Your answer must be every line of the data that holds the string "from".

(Stored data)
--------------------
-- ==== Sys2Proof/Tests/Slice0.lean ====
section
/-! SUPPORT. Named tests, each about one step or one operation, with expected results from the spec's worked examples and
tables; and for each statement with hypotheses a state and operands that meet them, clause by clause, at the ends of
their ranges. -/

set_option maxRecDepth 8000

namespace Sys2Proof.Tests

open Sys2Proof Sys2Proof.Machine

/-! ## States -/

/-- The part a command leaves. -/
def after (i : Instr) (d : Device) : Device :=
  match exec i ⟨[], d⟩ with
  | .next t => t.dev
  | .fault _ => d
  | .refused _ => d

/-- An ALIGNED link with a taken frame, which carried alive 15. -/
def up (x : Status) : Link := { Link.cleared with state := .aligned, expected := some 0, taken := some ⟨15, x⟩ }

/-- The bus in RUN, every link ALIGNED, the engine RUNNING, with the members' values of the first worked case of section
3.7. -/
def runD : Device :=
  { State.reset.dev with
    ignLine := true,
    mode :=
      { ModeCtl.cleared true with mode := .run, flags := some ⟨false, false, true⟩, dwell := 50, xcvrWake := true },
    links :=
      ⟨up (.veh true false false 1800 0), up (.eng true .running 1500), up (.bat true 2000 1500 0 9000),
        up (.trc true 2500 3000), up (.brk true false 2000 2000 154 0 0)⟩,
    alloc := { Allocator.cleared with timer := some 10 },
    account := ⟨true, 90000000⟩,
    seq := { Sequencer.cleared with state := .running, runTime := some 0, policy := some 100, engine := .running } }

/-- The bus asleep, as reset leaves it. -/
def parkD : Device := State.reset.dev

/-- A part with another mode, its other marks kept. -/
def inMode (d : Device) (m : Mode) : Device := { d with mode := { d.mode with mode := m } }

/-- A part with the sequencer in a state. -/
def inSeq (d : Device) (q : SeqState) : Device := { d with seq := { d.seq with state := q } }

/-- A part with a member link at a value. -/
def withLink (d : Device) (m : Member) (f : Link → Link) : Device := d.setLink m (f (d.link m))

/-- A part with 8 answers in every transmit queue. -/
def fullD (d : Device) : Device :=
  let q : TxQueue := ⟨List.replicate 8 (.answer 0x11 0 .done []), none, 0⟩
  { d with tx := ⟨q, q, q, q, q, q⟩ }

/-- A part whose claim of a kind stands in a state at a level, with its age timer running. -/
def withClaim (d : Device) (k : ClaimKind) (x : ClaimState) (level : Nat) (age : Timer) : Device :=
  d.setClaim k ⟨x, level, 0, age⟩

/-- HEAT_RUN HOLDING at level 1, LOW_CHARGE_RUN PENDING at level 1, FILTER_RUN SUSPENDED at level 0. -/
def claimsD : Device :=
  let d := withClaim (withClaim (withClaim runD .heatRun .holding 1 (some 5)) .lowChargeRun .pending 1 (some 5))
    .filterRun .suspended 0 (some 5)
  { d with arbiter := { d.arbiter with stack := [.filterRun] } }

/-- An EMISSION_FREE entry from 100 m times its id on, AHEAD. -/
def ahead (id : Nat) : Zone := ⟨id, .emissionFree, 100 * id, 50, 100, false⟩

/-- A part with a zone queue. -/
def withZones (d : Device) (zs : List Zone) : Device := { d with route := { d.route with zones := zs } }

/-- A full zone queue, starts 100 to 800 m. -/
def eightD : Device := withZones runD ([1, 2, 3, 4, 5, 6, 7, 8].map ahead)

/-- A ring record. -/
def rec (n : Nat) : Record := ⟨BitVec.ofNat 16 n, .note, 0, 0, 0, some 1, some 0, some 0⟩

/-- A ring with 256 unread records, in a storing mode (1 for HOLD). -/
def ringFull (hold : Nat) : Device :=
  { runD with
    params := runD.params.set 64 hold,
    ring :=
      { runD.ring with
        slots := (List.range 256).map fun n => some (rec n), head := 256, tail := 0, cursor := 0, seq := 256 } }

/-- The part held in reset. -/
def heldD : Device := { parkD with inReset := true }

/-- A part with the block's write outstanding, and one with LINING_R's. -/
def writingD (d : Device) (w : NvWrite) : Device := { d with nv := { d.nv with writing := some w, left := some 5 } }

/-- The values a cycle reads in the first worked case of section 3.7. -/
def traction : CycleIn :=
  { mode := .run, pDem := 1800, lim := ⟨2000, 1500, 1500, 2500, 3000, 2000, 2000⟩, kBw := 228, anchored := true,
    eBat := 90000000, eRes := 80000000, eFloor := 20000000, eBand := 20000000, eLift := 30000000,
    insideEmissionFree := false, insideQuiet := false, running := true, minLoad := 0, lowCharge := false, pCreep := 300,
    pQuiet := 600, brkUsable := true, brkFrozen := false, slip := false, sB := 154, wornF := true, wornR := false,
    w := 16, sLo := 64, sHi := 192, pRegmax := 2500, rUp := 50, rPrev := 0 }

/-- The values of the worked braking cases of chapter 4: B = 2400, P_bc1 = 1335, R_prev = 1200. -/
def braking : CycleIn := { traction with pDem := -2400, rPrev := 1200 }

/-- A part with a timed or counted field of the sequencer changed. -/
def withSeq (d : Device) (f : Sequencer → Sequencer) : Device := { d with seq := f d.seq }

/-- A part with a field of the mode controller changed. -/
def withMode (d : Device) (f : ModeCtl → ModeCtl) : Device := { d with mode := f d.mode }

/-- A part whose working copy holds a value at a parameter. -/
def withParam (d : Device) (n v : Nat) : Device := { d with params := d.params.set n v }

/-- The last frame in a port's queue. -/
def lastFrame (d : Device) (p : Port) : Option TxFrame := (d.txq p).frames.getLast?

/-! ## Well-formedness -/

theorem test_wf_refuses_named_kind : (Instr.unknownRequest .svc 0x10 0).wf = false := by decide
theorem test_wf_refuses_last_named_kind : (Instr.unknownRequest .svc 0x22 0).wf = false := by decide
theorem test_wf_refuses_status_kind : (Instr.unknownRequest .veh 0x01 0).wf = false := by decide
theorem test_wf_accepts_grant_kind : (Instr.unknownRequest .veh 0x02 0).wf = true := by decide
theorem test_wf_refuses_fixed_age : (Instr.claimExpired .zoneStop).wf = false := by decide
theorem test_wf_accepts_configured_age : (Instr.claimExpired .haltStop).wf = true := by decide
--------------------
SOLUTION TO THIS EXERCISE:
/-! SUPPORT. Named tests, each about one step or one operation, with expected results from the spec's worked examples and
/-- An EMISSION_FREE entry from 100 m times its id on, AHEAD. -/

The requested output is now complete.